The results of the Gini coefficients illustrate patterns within and across the three units of analysis (Table 4). The area Gini indices have the lowest Gini coefficients for each unit of analysis, while the volume Ginis exhibit the highest coefficients for each unit of analysis. The ranges of the area and modified volume Gini coefficients are similarly large, 0.47–0.70 and 0.65–0.76, respectively. The large ranges of these two Gini indices between units of analysis reinforce the need to employ similar analytical units for comparative geospatial studies across the Maya region (Chase Reference Chase2017; Thompson et al. Reference Thompson, Walden, Chase, Hutson, Marken, Cap, Fries, Guzman Piedrasanta, Hare, Horn, Micheletti, Montgomery, Munson, Richards-Rissetto, Shaw-Müller, Ardren, Awe, Kathryn Brown, Callaghan, Ebert, Ford, Guerra, Hoggarth, Kovacevich, Morris, Moyes, Powis, Yaeger, Houk, Prufer, Chase and Chase2022). However, the smaller range for the volume Gini indices (0.78–0.85) and the similar Gini volume indices for all structures per plazuela group and entire plazuela groups, 0.84 and 0.85, respectively, requires deeper interrogation, especially given the different results for Copan in comparison to the other articles in this Compact Special Section, which, in contrast, illustrate more variation within volume metrics than area metrics.

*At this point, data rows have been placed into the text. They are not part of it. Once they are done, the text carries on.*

def KvDesc.ofBytes (va : Nat) (b : List Byte) : KvDesc :=
  let f := wordField b
  { va := va, nlayers := f 0 8 8 + 1, nkvh := f 0 16 8 + 1, dch := f 0 24 2, kvFmt := f 0 26 1, ring := f 0 27 1 == 1,
    bitmaps := f 0 28 1 == 1, evictEn := f 0 29 1 == 1, ssh := f 0 32 6, vsh := f 0 38 6, scsh := f 0 44 6, sg := f 0 50 3,
    len := f 8 0 24, ringTop := f 0x10 0 18, ringBlocks := f 0x18 0 18, sinkBlocks := f 0x18 18 8, kvBase := f 0x20 0 48,
    validBase := f 0x28 0 48, scoreBase := f 0x30 0 48, evqBase := f 0x38 0 48, decay := f 0x40 0 32, thresh := f 0x40 32 32,
    protect := f 0x48 0 24, req := f 0x48 32 32,
    reserved := f 0 0 8 != 1 || f 0 30 2 != 0 || f 0 53 11 != 0 || f 8 24 40 != 0 || f 0x10 18 46 != 0 || f 0x18 26 38 != 0
      || f 0x20 48 16 != 0 || f 0x28 48 16 != 0 || f 0x30 48 16 != 0 || f 0x38 48 16 != 0 || f 0x48 24 8 != 0
      || f 0x50 0 64 != 0 || f 0x58 0 64 != 0 }

/-- Head dimension, and bytes per block. -/
def KvDesc.d (k : KvDesc) : Nat := 64 * (k.dch + 1)
def KvDesc.blk (k : KvDesc) : Nat := 128 * k.d

/-- An FP32 that is NaN or negative. -/
def badFp32 (x : Nat) : Bool := let v := decodeFloat .fp32 x; v.isNan || (v.isNeg && !v.isZero)

/-- R184. -/
def KvDesc.invalid (k : KvDesc) : Bool :=
  let streams := k.nlayers * k.nkvh
  k.reserved || decide (40 < k.ssh)
  || decide (2 ^ k.ssh < (if k.ring then k.blk * (k.sinkBlocks + k.ringBlocks) else k.blk))
  || k.kvBase % 2 ^ min k.ssh 30 != 0
  || (k.bitmaps && decide (k.vsh < 3))
  || (k.scoreBase != 0 && decide (k.scsh < 4)) || k.scoreBase % 16 != 0 || k.evqBase % 16 != 0
  || (k.ring && (k.ringBlocks == 0 || k.evictEn))
  || (k.evictEn && (!k.bitmaps || k.scoreBase == 0 || k.evqBase == 0 || decide (k.protect < 64 * 2 ^ k.sg + 16)
      || badFp32 k.decay || badFp32 k.thresh))
  || decide (2 ^ 48 < k.kvBase + streams * 2 ^ k.ssh)
  || (k.bitmaps && decide (2 ^ 48 < k.validBase + streams * 2 ^ k.vsh))
  || (k.scoreBase != 0 && decide (2 ^ 48 < k.scoreBase + streams * 2 ^ k.scsh))
  || (k.evictEn && decide (2 ^ 48 < k.evqBase + 16))

/-! ## Addresses (R186, R187, R191) -/

def KvDesc.stream (k : KvDesc) (layer head : Nat) : Nat := layer * k.nkvh + head
def KvDesc.slot (k : KvDesc) (n : Nat) : Nat :=
  if k.ring ∧ k.sinkBlocks ≤ n then k.sinkBlocks + (n - k.sinkBlocks) % k.ringBlocks else n
def KvDesc.key (k : KvDesc) (layer head t : Nat) : Nat :=
  k.kvBase + k.stream layer head * 2 ^ k.ssh + k.slot (t / 64) * k.blk + t % 64 * k.d
def KvDesc.value (k : KvDesc) (layer head t : Nat) : Nat := k.key layer head t + 64 * k.d
def KvDesc.vword (k : KvDesc) (layer head n : Nat) : Nat := k.validBase + k.stream layer head * 2 ^ k.vsh + 8 * k.slot n
def KvDesc.score (k : KvDesc) (layer head n : Nat) : Nat :=
  k.scoreBase + k.stream layer head * 2 ^ k.scsh + 16 * (k.slot n / 2 ^ k.sg)

def KvDesc.addressable (k : KvDesc) (t : Nat) : Bool :=
  let slot := k.slot (t / 64)
  decide (t < 2 ^ 24) && (k.ring || decide ((slot + 1) * k.blk ≤ 2 ^ k.ssh))
  && (!k.bitmaps || decide (8 * (slot + 1) ≤ 2 ^ k.vsh))
  && (k.scoreBase == 0 || decide (16 * (slot / 2 ^ k.sg + 1) ≤ 2 ^ k.scsh))

/-- TB, the ring's tail block. -/
def KvDesc.tail (k : KvDesc) : Nat := max k.sinkBlocks (k.ringTop + 1 - k.ringBlocks)
def KvDesc.held (k : KvDesc) (n : Nat) : Bool :=
  !k.ring || decide (n < k.sinkBlocks) || (decide (k.tail ≤ n) && decide (n ≤ k.ringTop))

/-! ## Accesses through a virtual address -/

/-- CAUSE of Tables 8-13 and 9-6 for a REASON of Table 11-5: translation fault or access error. -/
def causeOf (reason : Nat) : Nat := if reason ≤ 6 then 1 else 2

/-- Translate for a read or a write: REASON (recorded), space and offset. -/
def State.vPlace (s : State) (a : Acc) (va : Nat) (write : Bool) : State × Nat × Nat × Nat :=
  let r := s.translate a.who a.ctx va
  let fail (s : State) (why : Nat) : State × Nat × Nat × Nat := (s.xlFault a write why va, why, 0, 0)
  if r.2.1 ≠ 0 ∧ (r.2.1 < 8 ∨ !write) then fail r.1 r.2.1
  else
    let t := r.2.2
    if write ∧ !t.w then fail r.1 8
    else if write ∧ t.brine then fail r.1 9
    else
      let p := r.1.reach a t va
      if p.1 ≠ 0 then fail r.1 p.1 else (r.1, 0, p.2.1, p.2.2)

/-- Find a virtual address writable, by a write or by a near-memory operation: its REASON, recorded, or 0. An access that its target
refuses is recorded there too (R213, R234, R238). -/
def State.vStore (s : State) (a : Acc) (va : Nat) (nma : Bool) : State × Nat :=
  let x := s.vPlace a va true
  if x.2.1 ≠ 0 then (x.1, x.2.1)
  else
    let why := x.1.storeReason x.2.2.1 x.2.2.2 nma
    let refused := if nma ∧ x.2.2.1 = 0 then (x.1.nma x.2.2.2 a.src 0 [] 0 false).1
      else (x.1.lineWrite x.2.2.1 x.2.2.2 a.src 0 [] false).1
    if why ≠ 0 then (refused.xlFault a true why va, why) else (x.1, 0)

/-- An indivisible read-modify-write of n bytes within a line: state, CAUSE (5 where the line is poisoned), old bytes. -/
def State.vUpdate (s : State) (a : Acc) (va n : Nat) (f : List Byte → List Byte) : State × Nat × List Byte :=
  let r := s.vRead a va n 0
  if r.2.err ≠ 0 then (r.1, causeOf r.2.err, [])
  else if r.2.poison then (r.1, 5, [])
  else
    let w := r.1.vWrite a va 0 (f r.2.data) false
    (w.1, if w.2 = 0 then 0 else causeOf w.2, r.2.data)

/-- An indivisible operation of Table 10-8 on an 8-byte word: near memory in space 0, and by a read and a write that nothing parts
in space 1, where no near-memory operation is performed (R192, R194, R262; DEDUCED, log 163). CAUSE (5 where the word is poisoned)
and old value. -/
def State.vAtomic (s : State) (a : Acc) (va op x : Nat) : State × Nat × Nat :=
  let t := s.translate a.who a.ctx va
  if t.2.1 = 0 ∧ saSpace t.2.2.frame = 1 then
    let r := s.vUpdate a va 8 fun b => bytesLE 8 (nmaElem op (natLE b) x 0).n
    (r.1, r.2.1, natLE r.2.2)
  else
    let r := s.vNma a va op [x] 0 false
    (r.1, if r.2.err ≠ 0 then causeOf r.2.err else if r.2.poison then 5 else 0, natLE r.2.data)

/-- Read a cache descriptor as one line: state, CAUSE (6 standing for an invalid descriptor), descriptor. An address that
is not 128-byte aligned names no descriptor and is taken as invalid (R183, log 11). -/
def State.kvDesc (s : State) (a : Acc) (va : Nat) : State × Nat × KvDesc :=
  let none_ := KvDesc.ofBytes va (List.replicate 128 0)
  if va % 128 ≠ 0 then (s, 6, none_)
  else
    let r := s.vRead a va 128 0
    if r.2.err ≠ 0 then (r.1, causeOf r.2.err, none_)
    else if r.2.poison then (r.1, 5, none_)
    else
      let k := KvDesc.ofBytes va r.2.data
      (r.1, if k.invalid then 6 else 0, k)

/-! ## Appends (R192 to R197, Tables 9-4 to 9-6) -/

/-- A row of an append: its descriptor, whether it is skipped, its position and request handle. -/
structure AppendRow where
  cdesc : Nat
  skip : Bool
  pos : Nat
  req : Nat
deriving DecidableEq, Repr

def appendRow (e : Nat) (g : Engine) (atab r : Nat) : AppendRow :=
  let x := spadNum e g (atab + 0x20 + 16 * r) 8
  let y := spadNum e g (atab + 0x28 + 16 * r) 8
  { cdesc := x % 2 ^ 48, skip := x / 2 ^ 48 % 2 == 1, pos := y % 2 ^ 24, req := y / 2 ^ 32 % 2 ^ 32 }

/-- Where a row goes and what it still needs (R194): its descriptor, line address and valid word. -/
structure AppendPlan where
  k : KvDesc
  va : Nat
  vword : Nat
  setBit : Bool
  raiseTop : Bool
deriving DecidableEq, Repr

Table 4. Summary comparison of Gini coefficients for individual structures, plazuela groups (structures only), and entire plazuela groups for area, volume, and modified volume measures.

Despite the wide range of Gini coefficients across units of analysis and units of measurement (0.47–0.85), all values indicate high levels of wealth inequality at Copan. Given that ancient Maya households were typically organized around plazas, reflecting a variety of daily practices (Hendon Reference Hendon1991), and the smaller difference in the range of the Gini coefficients between plazuela groups and entire plazuela groups (0.61–0.85) than the range for individual structures (0.47–0.78), a preliminary interpretation is that plazuelas are a more representative unit of analysis for household wealth.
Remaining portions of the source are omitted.